Lets assume m(t) = cos(omega*t). Let’s also assume that s is the distance between the write and read head. The distance that a piece of information travels on the tape is x(t1, t2) = integral(v(t)) with the lower bound of the integral being t1 and the upper bound being t2. If you integrate this you get: x(t1, t2) = v0 (t2 - t1) + omega*(sin(omega * t2) - sin (omega * t1)). We then want to get t1 for the condition: x(t1, t2) == s. Here is where I stopped. I don’t think there is an easy solution to this equation. Maybe you can use an approximation with an infinite series (taylor?).

Anyway, if you get t1 then you also get R. For other forms of m(t) you might get a simple solution. Try it.

For a practical way to “simulate” the pitch shifting and get R (t) for arbitrary m(t) you can use a tape delay and instead of writing the actual audio signal, you write the current tape speed. The information from the read head, devided by the current tape speed is R (t). You can program this in pd or Reaktor or any other language.

Oh and I also can’t help to think of the doppler effect. I struggle to relate it to this delay discussion but something tells me there is a relation.

There’s definitely a relation to the doppler effect. It’s almost exactly what you’re getting when you change the delay by moving the read point offset, i.e the phase modulation. The pitch change is proportional to the rate of change in delay time.

Hi all,
I’m getting interesting responses over there (thread towards the bottom of the list) if you’re interested.
@TheSlowGrowth sorry, I still have to digest your long answer; thank you in any case.

The first answer in the list is basically what I’ve written in my long post. The question really is: What do you want to achieve? A) A prediction of the systems behaviour for a specific input aka simulation? Then you can use the method I described at the bottom of my last post. Its easy and it works always. B) A mathematical formula or solution to e.g. predict effects of audio rate modulation in the frequency domain? Then you must solve it analytically. As I showed above, that’s highly relying on the assumptions for the modulator signal and in some cases might not be solvable at all.

Assume a continuous system.

We want to find out the delay time d(t) satisfying out(t) = in(t - d(t))

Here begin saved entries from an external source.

-- ==== Sys2Proof/Machine/Restart.lean ====
section
/-!
DEFINITION. What starts and restarts share: image verification and measurement (R381 to R386), what a reset keeps (R334, R377,
R407, R408), bridge and LPDDR training, the examination of the laser inputs and the ring sweep (R368, R179, R208, R222), and
how cold starts and warm restarts begin and end (R376, R401 to R408).
-/

namespace Sys2Proof.Machine

/-- A function applied to the start-up state. -/
def updSeqs (s : State) (f : Seqs → Seqs) : State := { s with seqs := f s.seqs }

/-- A function applied to the security state. -/
def updSec (s : State) (f : Sec → Sec) : State := { s with sec := f s.sec }

/-- StartupStep (0x1001.01). -/
def setStep (s : State) (n : Nat) : State := objPut (updSeqs s (fun q => { q with startStep := n })) Obj.startupStep n

/-! ### Images (R381 to R386) -/

/-- Whether a root key slot's key is valid: its hash, and not revoked (R381). -/
def rootKeyOk (s : State) (slot : Nat) (hash : Bytes) : Bool :=
  decide (slot < 2) && hash == Config.rootKeyHash slot && !natBit slot (objGet s Obj.rootKeyRevoked)

/-- Whether an image is valid (R382). -/
def imageValid (s : State) (i : ImageInfo) : Bool := i.headerOk && rootKeyOk s i.keySlot i.keyHash && i.sigOk && i.bodyOk

/-- Whether an image boots (R382, R386). -/
def imageBoots (s : State) (i : ImageInfo) : Bool := imageValid s i && decide (objGet s Obj.antiRollbackLevel ≤ i.secVersion)

/-- Whether images carry one FirmwareVersion and one SecVersion (R383). -/
def sameVersion (is : List ImageInfo) : Bool :=
  match is with
  | [] => true
  | i :: r => r.all (fun (x : ImageInfo) => x.fwVersion == i.fwVersion && x.secVersion == i.secVersion)

/-- Whether a bank is valid as a whole, whatever the anti-rollback level (R382, R383). -/
def bankValid (s : State) (is : List ImageInfo) : Bool :=
  is.map ImageInfo.imageType == [1, 2, 3, 4, 5, 6] && is.all (imageValid s) && sameVersion is

/-- A bank's field of BankState: 0 valid, 1 invalid, 2 below AntiRollbackLevel; a bank never read is taken as valid. -/
def bankField (s : State) (is : List ImageInfo) : Nat :=
  if is.isEmpty then 0
  else if !bankValid s is then 1
  else if is.all (imageBoots s) then 0 else 2

/-- BankState. -/
def bankStateObj (s : State) : Nat := bankField s s.sec.bankA + 4 * bankField s s.sec.bankB

/-- The images a bank is known to hold. -/
def putBank (s : State) (bank : Nat) (is : List ImageInfo) : State :=
  updSec s (fun x => if bank = 0 then { x with bankA := is } else { x with bankB := is })

/-- The images of a bank. -/
def bankImages (s : State) (bank : Nat) : List ImageInfo := if bank = 0 then s.sec.bankA else s.sec.bankB

/-! ### Measurement (R385) -/

/-- A measurement entry as its 64 bytes (Table SEC-3). -/
def measBytes (e : MeasEntry) : Bytes :=
  natLe 8 (e.register % 4 + e.code % 256 * 2 ^ 8 + e.bank % 2 * 2 ^ 16 + e.secVersion % 256 * 2 ^ 24 + e.fwVersion % 2 ^ 32 * 2 ^ 32)
    ++ natLe 8 (e.number % 2 ^ 32) ++ padTo 32 e.digest ++ List.replicate 16 0

/-- A register extended: the log takes the entry unless it is full, and the register its hash. -/
def measExtend (s : State) (reg code sec fw : Nat) (digest : Bytes) : State :=
  let e : MeasEntry := { register := reg, code := code, bank := s.seqs.bootBank, secVersion := sec, fwVersion := fw,
                         number := s.sec.log.length, digest := digest }
  updSec s (fun x =>
    { x with meas := x.meas.set reg (sha256 (x.meas.getD reg [] ++ measBytes e)),
             log := if x.log.length < 4096 then x.log ++ [e] else x.log,
             logOverflow := x.logOverflow || decide (4096 ≤ x.log.length) })

/-- A security event measured into Meas3: the SHA-256 of the object's new value. -/
def measEvent (s : State) (code : Nat) (value : Bytes) : State := measExtend s 3 code 0 0 (sha256 value)

/-- An image measured: type 1 into Meas1, the others into Meas2. -/
def measImage (s : State) (i : ImageInfo) : State :=
  measExtend s (if i.imageType = 1 then 1 else 2) i.imageType i.secVersion i.fwVersion i.bodyDigest

/-- A boot chain begins: registers and log cleared, and Meas0 extended; a start from step 4 keeps Meas0 as steps 1 and 2 left
it (R384, R402). -/
def chainStart (s : State) (keep0 : Bool) : State :=
  let m0 := s.sec.meas.getD 0 []
  let l0 := s.sec.log.take 1
  if keep0 ∧ l0.map MeasEntry.register = [0] then
    updSec s (fun x => { x with meas := [m0, List.replicate 32 0, List.replicate 32 0, List.replicate 32 0], log := l0,
                                logOverflow := false, chain := [] })
  else
    measExtend (updSec s (fun x => { x with meas := List.replicate 4 (List.replicate 32 0), log := [], logOverflow := false,
                                            chain := [] })) 0 0x10 0 0 Config.romFuseDigest

/-- A trial that failed: BootBankRequest is cleared and the previous bank boots (R389). -/
def trialFailed (s : State) : State :=
  let s := objPut (objPut s Obj.bootBankRequest 0xFF) Obj.firmwareUpdateState 5
  updSeqs s (fun q => { q with trial := false, trialFails := 0 })

/-- The boot bank is chosen (R384 step 2, R389): a trial measures code 0x24; a second failed trial ends the trial. -/
def chooseBank (s : State) : State :=
  let s := if objGet s Obj.bootBankRequest < 2 ∧ 2 ≤ s.seqs.trialFails then trialFailed s else s
  let req := objGet s Obj.bootBankRequest
  if req < 2 then
    measEvent (updSeqs s (fun q => { q with bootBank := req, trial := true, secondBank := false })) 0x24 (natLe 1 req)
  else updSeqs s (fun q => { q with bootBank := objGet s Obj.activeBank, trial := false, secondBank := false })

/-! ### What a reset keeps (R334, R377, R407) -/

/-- Objects that report a present condition of the always-on island, which reads and reports it without a break. -/
def statusKeys : List Nat :=
  [Obj.posId, Obj.mgmtIpv4, Obj.mgmtPairReversed, Obj.monLineFault, Obj.auxState, Obj.mainInputState, Obj.convertersOk, Obj.holdUpMj,
   Obj.supplyVoltageMv, Obj.inputPowerW, Obj.thermalState, Obj.thermalHottestC, Obj.leakLoopOhms, Obj.leakState,
   Obj.flowCentiLpm, Obj.timeSource]

/-- Whether an object keeps its value through a restart: persistent, or a present condition. -/
def keptKey (k : Nat) : Bool :=
  k == 0 || statusKeys.contains k || keyIn k Obj.siteTemp 88
    || (match objRow k with
        | some r => r.kept
        | none => false)

/-- Whether a DOMAIN object is persistent. -/
def keptDom (k : Nat) : Bool :=
  match objRow k with
  | some r => r.kept
  | none => false

/-- One uncommitted object reads its last committed value again. -/
def revertKey (s : State) (k : Nat) : State :=
  if k = Obj.tstRemapList then { s with remaps := s.remapsFlash }
  else if k = Obj.memRepairList then { s with repairs := s.repairsFlash }
  else if decide (0xA00000 ≤ k) then
    { s with doms := match smGet s.domsFlash k with
        | some b => smSet s.doms k b
        | none => smErase s.doms k }
  else
    { s with dic := match smGet s.flash k with
        | some v => smSet s.dic k v
        | none => smErase s.dic k }

/-- Power is lost before a commit: every written object that is not committed reads its last committed value (R334). -/
def revertPersist (s : State) : State := { s.persist.foldl revertKey s with persist := [] }

/-- Values of half E and half W that take effect at a restart (R181, R346), and those of a cold start only (R171, R228, R321,
R326, R441). -/
def applyRestart (s : State) (cold : Bool) : State :=
  let s := { objPut s 0 (objGet s Obj.chipNumber) with
    spillEff := objGet s Obj.spillAreaMiB, watchEff := objGet s Obj.deadlockWatchUs,
    rcEff := [objGet s Obj.remoteCacheMiBW, objGet s Obj.remoteCacheMiBE] }
  if !cold then s
  else
    let s := { s with keyEff := objGet s Obj.memHashKey, laserMode := objGet s Obj.laserSourceMode, iface := { s.iface with baud := objGet s Obj.monBaud } }
    updHost s (fun h => { h with bar2Base := objGet s Obj.queueWindowBase, bar2GiB := objGet s Obj.queueWindowGiB,
                                 cxlGiB := objGet s Obj.cxlMemGiB })

/-- Both dies reset but for the always-on island. A warm restart keeps LPDDR, the host port's registers and link, and the
retained miss events; a cold one keeps none of them (R328, R370, R377, R407). -/
def dieReset (s : State) (cold : Bool) : State :=
  let abandoned := s.obs.current.isSome
  let s := dropSnaps s
  let r := State.reset
  let s' : State := { r with
    pending := s.pending, now := s.now, coldAt := s.coldAt, lossNs := s.lossNs, free := s.free, out := s.out
    dic := s.dic.filter (fun e => keptKey e.1)
    flash := s.flash, persist := s.persist
    doms := s.doms.filter (fun e => keptDom e.1)
    domsFlash := s.domsFlash
    bridge := { fuseWires := s.bridge.fuseWires, failWires := s.bridge.failWires }
    arrays := if cold then r.arrays else s.arrays.map (fun (a : ArrayUnit) => { missTimes := a.missTimes, katSeed := a.katSeed })
    remaps := s.remaps, remapsFlash := s.remapsFlash, spareOut := s.spareOut
    lpddr := if cold then [] else s.lpddr
    lpddrPoison := if cold then [] else s.lpddrPoison
    lpddrBad := if cold then [] else s.lpddrBad
    repairs := s.repairs, repairsFlash := s.repairsFlash, pkgs := s.pkgs
    keyEff := s.keyEff, rings := s.rings.map (fun (g : Ring) => { c25 := g.c25, alpha := g.alpha, fullFails := g.fullFails })
    host := if cold then { perst := s.host.perst, refclk := s.host.refclk }
            else { s.host with ats := [], atsWait := [], pageReqs := [], snoopW := [], snoopE := [], bisnp := [], bisnpBad := [],
                               waits := [], resetting := false }
    mgmt := { nextSession := s.mgmt.nextSession, nextHandle := s.mgmt.nextHandle, failTimes := s.mgmt.failTimes,
              lockUntil := s.mgmt.lockUntil, lease := s.mgmt.lease, plca := s.mgmt.plca }
    power := s.power, seqs := { s.seqs with ckptStep := 0, halfE := false }
    sec := { s.sec with monitorWrite := false, attestNonce := [], capture := [], reports := if cold then 0 else s.sec.reports }
    iface := s.iface
    obs := { jbuf := s.obs.jbuf, jring := s.obs.jring, bootCount := s.obs.bootCount, lastCommit := s.obs.lastCommit } }
  let s' := if abandoned then objPut s' Obj.snapshotState 3 else s'
  let s' := if cold then s' else objPut s' Obj.hostLinkGen s.host.gen
  applyRestart (objPut (objPut (freeStep s') Obj.debugNonce (freeNow s').toNat) Obj.tstSparesLeftMin (sparesLeftMin s')) cold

Variable read head delay: easy, d(t) is the write-read head distance, we manipulate it directly.

BBD delay: in the interval d(t) we had to travel through N samples (N is the length of the BBD), at an instantaneous rate of r(t) samples per second. Thus:

\\int_0^d(t) r(t - \\tau)d\\tau = N.

Thus: R (t) - R (t - d(t)) = N

d(t) = t - R^{-1}(R (t) - N).

You can think of R, the primitive of r, as a kind of sample counter: how many BBD clock ticks have occurred so far. Because the BBD works in discrete time R^-1 is the discrete sequence of instants at which clock ticks occurred. And you can see that you only need access to the N most recent values of R^-1 to find d(t).

So if you want a somewhat impractical algorithm to simulate a BBD-like response with a plain variable read head delay:

  • You keep track of your BBD sample count integral R and its inverse R^1 for the recent past that is to say you simulate the BBD clock as time goes, and every time a sample is clocked, you write its time t in a circular buffer.
  • At any time t, you set your “instantaneous” delay time to t minus the value you read N samples back in your circular buffer keeping track of clock tick instants.

Your circular buffer, which should be no more than N sample long, is simply keeping track of the arrival time of the samples residing in the N stages of your BBD, and you “look back” at the sample that corresponds to the arrival time stored N stages back.

This effectively allows you to look up solutions of the integral equation - but this is only possible because R is “steppy”, so it’s cheap to tabulate its inverse. With this, you also see why any change to the clock rate r will take N samples to propagate through the BBD.

This algorithm won’t simulate the variable sample-rate artefacts of a BBD (it doesn’t take into account the sampling of the signal that occurs at each clock tick), but only simulates the “how far back should we look” bit. It could allow a classic variable sample head delay to have a BBD-like response to modulations.